◆ **The problem**: Please repeat the lines below exactly. Begin with the line containing "theorem Dev.modSlot_quire (k" and go on through the line containing "theorem Dev.modStat_lp (k".

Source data
··········

@[simp] theorem Dev.modSlot_dom (k : Nat) (f : CSlot → CSlot) (j : Nat) : (d.modSlot k f).dom j = d.dom j := by simp [Dev.dom]
@[simp] theorem Dev.modSlot_hport (k : Nat) (f : CSlot → CSlot) (r : Port) : (d.modSlot k f).hport r = d.hport r := by simp [Dev.hport]
@[simp] theorem Dev.modSlot_fnst (k : Nat) (f : CSlot → CSlot) (m : Fn) : (d.modSlot k f).fnst m = d.fnst m := by simp [Dev.fnst]
@[simp] theorem Dev.modSlot_box (k : Nat) (f : CSlot → CSlot) (r : Port) : (d.modSlot k f).box r = d.box r := by simp [Dev.box]
@[simp] theorem Dev.modSlot_link (k : Nat) (f : CSlot → CSlot) (j : Nat) : (d.modSlot k f).link j = d.link j := by simp [Dev.link]
@[simp] theorem Dev.modSlot_slot (k : Nat) (f : CSlot → CSlot) (j : Nat) : (d.modSlot k f).slot j = d.slot j := by simp [Dev.slot]
@[simp] theorem Dev.modSlot_quire (k : Nat) (f : CSlot → CSlot) (j : Nat) : (d.modSlot k f).quire j = d.quire j := by simp [Dev.quire]
@[simp] theorem Dev.modSlot_chan (k : Nat) (f : CSlot → CSlot) (j : Nat) : (d.modSlot k f).chan j = d.chan j := by simp [Dev.chan]
@[simp] theorem Dev.modSlot_lp (k : Nat) (f : CSlot → CSlot) (j : Nat) : (d.modSlot k f).lp j = d.lp j := by simp [Dev.lp]
@[simp] theorem Dev.modSlot_csrW (k : Nat) (f : CSlot → CSlot) (j : Nat) : (d.modSlot k f).csrW j = d.csrW j := by simp [Dev.csrW]
@[simp] theorem Dev.modSlot_cond (k : Nat) (f : CSlot → CSlot) (j : Nat) : (d.modSlot k f).cond j = d.cond j := by simp [Dev.cond]
@[simp] theorem Dev.modSlot_now (k : Nat) (f : CSlot → CSlot) : (d.modSlot k f).now = d.now := by simp [Dev.now]

@[simp] theorem Dev.modStat_dom (k : Nat) (f : TStat → TStat) (j : Nat) : (d.modStat k f).dom j = d.dom j := by simp [Dev.dom]
@[simp] theorem Dev.modStat_hport (k : Nat) (f : TStat → TStat) (r : Port) : (d.modStat k f).hport r = d.hport r := by simp [Dev.hport]
@[simp] theorem Dev.modStat_fnst (k : Nat) (f : TStat → TStat) (m : Fn) : (d.modStat k f).fnst m = d.fnst m := by simp [Dev.fnst]
@[simp] theorem Dev.modStat_box (k : Nat) (f : TStat → TStat) (r : Port) : (d.modStat k f).box r = d.box r := by simp [Dev.box]
@[simp] theorem Dev.modStat_link (k : Nat) (f : TStat → TStat) (j : Nat) : (d.modStat k f).link j = d.link j := by simp [Dev.link]
@[simp] theorem Dev.modStat_slot (k : Nat) (f : TStat → TStat) (j : Nat) : (d.modStat k f).slot j = d.slot j := by simp [Dev.slot]
@[simp] theorem Dev.modStat_quire (k : Nat) (f : TStat → TStat) (j : Nat) : (d.modStat k f).quire j = d.quire j := by simp [Dev.quire]
@[simp] theorem Dev.modStat_chan (k : Nat) (f : TStat → TStat) (j : Nat) : (d.modStat k f).chan j = d.chan j := by simp [Dev.chan]
@[simp] theorem Dev.modStat_lp (k : Nat) (f : TStat → TStat) (j : Nat) : (d.modStat k f).lp j = d.lp j := by simp [Dev.lp]
@[simp] theorem Dev.modStat_csrW (k : Nat) (f : TStat → TStat) (j : Nat) : (d.modStat k f).csrW j = d.csrW j := by simp [Dev.csrW]
@[simp] theorem Dev.modStat_cond (k : Nat) (f : TStat → TStat) (j : Nat) : (d.modStat k f).cond j = d.cond j := by simp [Dev.cond]
@[simp] theorem Dev.modStat_now (k : Nat) (f : TStat → TStat) : (d.modStat k f).now = d.now := by simp [Dev.now]

@[simp] theorem Dev.modLink_dom (k : Nat) (f : Link → Link) (j : Nat) : (d.modLink k f).dom j = d.dom j := by simp [Dev.dom]
@[simp] theorem Dev.modLink_hport (k : Nat) (f : Link → Link) (r : Port) : (d.modLink k f).hport r = d.hport r := by simp [Dev.hport]
@[simp] theorem Dev.modLink_fnst (k : Nat) (f : Link → Link) (m : Fn) : (d.modLink k f).fnst m = d.fnst m := by simp [Dev.fnst]
@[simp] theorem Dev.modLink_box (k : Nat) (f : Link → Link) (r : Port) : (d.modLink k f).box r = d.box r := by simp [Dev.box]
@[simp] theorem Dev.modLink_quire (k : Nat) (f : Link → Link) (j : Nat) : (d.modLink k f).quire j = d.quire j := by simp [Dev.quire]
@[simp] theorem Dev.modLink_chan (k : Nat) (f : Link → Link) (j : Nat) : (d.modLink k f).chan j = d.chan j := by simp [Dev.chan]
@[simp] theorem Dev.modLink_lp (k : Nat) (f : Link → Link) (j : Nat) : (d.modLink k f).lp j = d.lp j := by simp [Dev.lp]
@[simp] theorem Dev.modLink_csrW (k : Nat) (f : Link → Link) (j : Nat) : (d.modLink k f).csrW j = d.csrW j := by simp [Dev.csrW]
@[simp] theorem Dev.modLink_cond (k : Nat) (f : Link → Link) (j : Nat) : (d.modLink k f).cond j = d.cond j := by simp [Dev.cond]
@[simp] theorem Dev.modLink_now (k : Nat) (f : Link → Link) : (d.modLink k f).now = d.now := by simp [Dev.now]

@[simp] theorem Dev.modSt_dom (k : Nat) (f : SlotSt → SlotSt) (j : Nat) : (d.modSt k f).dom j = d.dom j := by simp [Dev.dom]
@[simp] theorem Dev.modSt_hport (k : Nat) (f : SlotSt → SlotSt) (r : Port) : (d.modSt k f).hport r = d.hport r := by simp [Dev.hport]
@[simp] theorem Dev.modSt_fnst (k : Nat) (f : SlotSt → SlotSt) (m : Fn) : (d.modSt k f).fnst m = d.fnst m := by simp [Dev.fnst]
@[simp] theorem Dev.modSt_box (k : Nat) (f : SlotSt → SlotSt) (r : Port) : (d.modSt k f).box r = d.box r := by simp [Dev.box]
@[simp] theorem Dev.modSt_quire (k : Nat) (f : SlotSt → SlotSt) (j : Nat) : (d.modSt k f).quire j = d.quire j := by simp [Dev.quire]
@[simp] theorem Dev.modSt_chan (k : Nat) (f : SlotSt → SlotSt) (j : Nat) : (d.modSt k f).chan j = d.chan j := by simp [Dev.chan]
@[simp] theorem Dev.modSt_lp (k : Nat) (f : SlotSt → SlotSt) (j : Nat) : (d.modSt k f).lp j = d.lp j := by simp [Dev.lp]
@[simp] theorem Dev.modSt_csrW (k : Nat) (f : SlotSt → SlotSt) (j : Nat) : (d.modSt k f).csrW j = d.csrW j := by simp [Dev.csrW]
@[simp] theorem Dev.modSt_cond (k : Nat) (f : SlotSt → SlotSt) (j : Nat) : (d.modSt k f).cond j = d.cond j := by simp [Dev.cond]
@[simp] theorem Dev.modSt_now (k : Nat) (f : SlotSt → SlotSt) : (d.modSt k f).now = d.now := by simp [Dev.now]

@[simp] theorem Dev.modDie_dom (s k : Nat) (f : Die → Die) (j : Nat) : (d.modDie s k f).dom j = d.dom j := by simp [Dev.dom]
@[simp] theorem Dev.modDie_hport (s k : Nat) (f : Die → Die) (r : Port) : (d.modDie s k f).hport r = d.hport r := by simp [Dev.hport]
@[simp] theorem Dev.modDie_fnst (s k : Nat) (f : Die → Die) (m : Fn) : (d.modDie s k f).fnst m = d.fnst m := by simp [Dev.fnst]
@[simp] theorem Dev.modDie_box (s k : Nat) (f : Die → Die) (r : Port) : (d.modDie s k f).box r = d.box r := by simp [Dev.box]
@[simp] theorem Dev.modDie_link (s k : Nat) (f : Die → Die) (j : Nat) : (d.modDie s k f).link j = d.link j := by simp [Dev.link]
@[simp] theorem Dev.modDie_slot (s k : Nat) (f : Die → Die) (j : Nat) : (d.modDie s k f).slot j = d.slot j := by simp [Dev.slot]
@[simp] theorem Dev.modDie_quire (s k : Nat) (f : Die → Die) (j : Nat) : (d.modDie s k f).quire j = d.quire j := by simp [Dev.quire]
@[simp] theorem Dev.modDie_chan (s k : Nat) (f : Die → Die) (j : Nat) : (d.modDie s k f).chan j = d.chan j := by simp [Dev.chan]
@[simp] theorem Dev.modDie_lp (s k : Nat) (f : Die → Die) (j : Nat) : (d.modDie s k f).lp j = d.lp j := by simp [Dev.lp]
@[simp] theorem Dev.modDie_csrW (s k : Nat) (f : Die → Die) (j : Nat) : (d.modDie s k f).csrW j = d.csrW j := by simp [Dev.csrW]
@[simp] theorem Dev.modDie_cond (s k : Nat) (f : Die → Die) (j : Nat) : (d.modDie s k f).cond j = d.cond j := by simp [Dev.cond]
@[simp] theorem Dev.modDie_now (s k : Nat) (f : Die → Die) : (d.modDie s k f).now = d.now := by simp [Dev.now]

@[simp] theorem Dev.modQuire_dom (q : Nat) (f : Quire → Quire) (j : Nat) : (d.modQuire q f).dom j = d.dom j := by simp [Dev.dom]
@[simp] theorem Dev.modQuire_hport (q : Nat) (f : Quire → Quire) (r : Port) : (d.modQuire q f).hport r = d.hport r := by simp [Dev.hport]
@[simp] theorem Dev.modQuire_fnst (q : Nat) (f : Quire → Quire) (m : Fn) : (d.modQuire q f).fnst m = d.fnst m := by simp [Dev.fnst]
@[simp] theorem Dev.modQuire_box (q : Nat) (f : Quire → Quire) (r : Port) : (d.modQuire q f).box r = d.box r := by simp [Dev.box]
@[simp] theorem Dev.modQuire_link (q : Nat) (f : Quire → Quire) (j : Nat) : (d.modQuire q f).link j = d.link j := by simp [Dev.link]
@[simp] theorem Dev.modQuire_slot (q : Nat) (f : Quire → Quire) (j : Nat) : (d.modQuire q f).slot j = d.slot j := by simp [Dev.slot]
@[simp] theorem Dev.modQuire_chan (q : Nat) (f : Quire → Quire) (j : Nat) : (d.modQuire q f).chan j = d.chan j := by simp [Dev.chan]
@[simp] theorem Dev.modQuire_lp (q : Nat) (f : Quire → Quire) (j : Nat) : (d.modQuire q f).lp j = d.lp j := by simp [Dev.lp]
@[simp] theorem Dev.modQuire_csrW (q : Nat) (f : Quire → Quire) (j : Nat) : (d.modQuire q f).csrW j = d.csrW j := by simp [Dev.csrW]
@[simp] theorem Dev.modQuire_cond (q : Nat) (f : Quire → Quire) (j : Nat) : (d.modQuire q f).cond j = d.cond j := by simp [Dev.cond]
@[simp] theorem Dev.modQuire_now (q : Nat) (f : Quire → Quire) : (d.modQuire q f).now = d.now := by simp [Dev.now]

@[simp] theorem Dev.modNsp_dom (k : Nat) (f : Nsp → Nsp) (j : Nat) : (d.modNsp k f).dom j = d.dom j := by simp [Dev.dom]
@[simp] theorem Dev.modNsp_hport (k : Nat) (f : Nsp → Nsp) (r : Port) : (d.modNsp k f).hport r = d.hport r := by simp [Dev.hport]
@[simp] theorem Dev.modNsp_fnst (k : Nat) (f : Nsp → Nsp) (m : Fn) : (d.modNsp k f).fnst m = d.fnst m := by simp [Dev.fnst]
@[simp] theorem Dev.modNsp_box (k : Nat) (f : Nsp → Nsp) (r : Port) : (d.modNsp k f).box r = d.box r := by simp [Dev.box]
@[simp] theorem Dev.modNsp_link (k : Nat) (f : Nsp → Nsp) (j : Nat) : (d.modNsp k f).link j = d.link j := by simp [Dev.link]
@[simp] theorem Dev.modNsp_slot (k : Nat) (f : Nsp → Nsp) (j : Nat) : (d.modNsp k f).slot j = d.slot j := by simp [Dev.slot]
@[simp] theorem Dev.modNsp_quire (k : Nat) (f : Nsp → Nsp) (j : Nat) : (d.modNsp k f).quire j = d.quire j := by simp [Dev.quire]
@[simp] theorem Dev.modNsp_chan (k : Nat) (f : Nsp → Nsp) (j : Nat) : (d.modNsp k f).chan j = d.chan j := by simp [Dev.chan]
@[simp] theorem Dev.modNsp_lp (k : Nat) (f : Nsp → Nsp) (j : Nat) : (d.modNsp k f).lp j = d.lp j := by simp [Dev.lp]
@[simp] theorem Dev.modNsp_csrW (k : Nat) (f : Nsp → Nsp) (j : Nat) : (d.modNsp k f).csrW j = d.csrW j := by simp [Dev.csrW]
@[simp] theorem Dev.modNsp_cond (k : Nat) (f : Nsp → Nsp) (j : Nat) : (d.modNsp k f).cond j = d.cond j := by simp [Dev.cond]
@[simp] theorem Dev.modNsp_now (k : Nat) (f : Nsp → Nsp) : (d.modNsp k f).now = d.now := by simp [Dev.now]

··········

◆ **Response**:
@[simp] theorem Dev.modSlot_quire (k : Nat) (f : CSlot → CSlot) (j : Nat) : (d.modSlot k f).quire j = d.quire j := by simp [Dev.quire]
@[simp] theorem Dev.modSlot_chan (k : Nat) (f : CSlot → CSlot) (j : Nat) : (d.modSlot k f).chan j = d.chan j := by simp [Dev.chan]
@[simp] theorem Dev.modSlot_lp (k : Nat) (f : CSlot → CSlot) (j : Nat) : (d.modSlot k f).lp j = d.lp j := by simp [Dev.lp]
@[simp] theorem Dev.modSlot_csrW (k : Nat) (f : CSlot → CSlot) (j : Nat) : (d.modSlot k f).csrW j = d.csrW j := by simp [Dev.csrW]
@[simp] theorem Dev.modSlot_cond (k : Nat) (f : CSlot → CSlot) (j : Nat) : (d.modSlot k f).cond j = d.cond j := by simp [Dev.cond]
@[simp] theorem Dev.modSlot_now (k : Nat) (f : CSlot → CSlot) : (d.modSlot k f).now = d.now := by simp [Dev.now]

@[simp] theorem Dev.modStat_dom (k : Nat) (f : TStat → TStat) (j : Nat) : (d.modStat k f).dom j = d.dom j := by simp [Dev.dom]
@[simp] theorem Dev.modStat_hport (k : Nat) (f : TStat → TStat) (r : Port) : (d.modStat k f).hport r = d.hport r := by simp [Dev.hport]
@[simp] theorem Dev.modStat_fnst (k : Nat) (f : TStat → TStat) (m : Fn) : (d.modStat k f).fnst m = d.fnst m := by simp [Dev.fnst]
@[simp] theorem Dev.modStat_box (k : Nat) (f : TStat → TStat) (r : Port) : (d.modStat k f).box r = d.box r := by simp [Dev.box]
@[simp] theorem Dev.modStat_link (k : Nat) (f : TStat → TStat) (j : Nat) : (d.modStat k f).link j = d.link j := by simp [Dev.link]
@[simp] theorem Dev.modStat_slot (k : Nat) (f : TStat → TStat) (j : Nat) : (d.modStat k f).slot j = d.slot j := by simp [Dev.slot]
@[simp] theorem Dev.modStat_quire (k : Nat) (f : TStat → TStat) (j : Nat) : (d.modStat k f).quire j = d.quire j := by simp [Dev.quire]
@[simp] theorem Dev.modStat_chan (k : Nat) (f : TStat → TStat) (j : Nat) : (d.modStat k f).chan j = d.chan j := by simp [Dev.chan]
@[simp] theorem Dev.modStat_lp (k : Nat) (f : TStat → TStat) (j : Nat) : (d.modStat k f).lp j = d.lp j := by simp [Dev.lp]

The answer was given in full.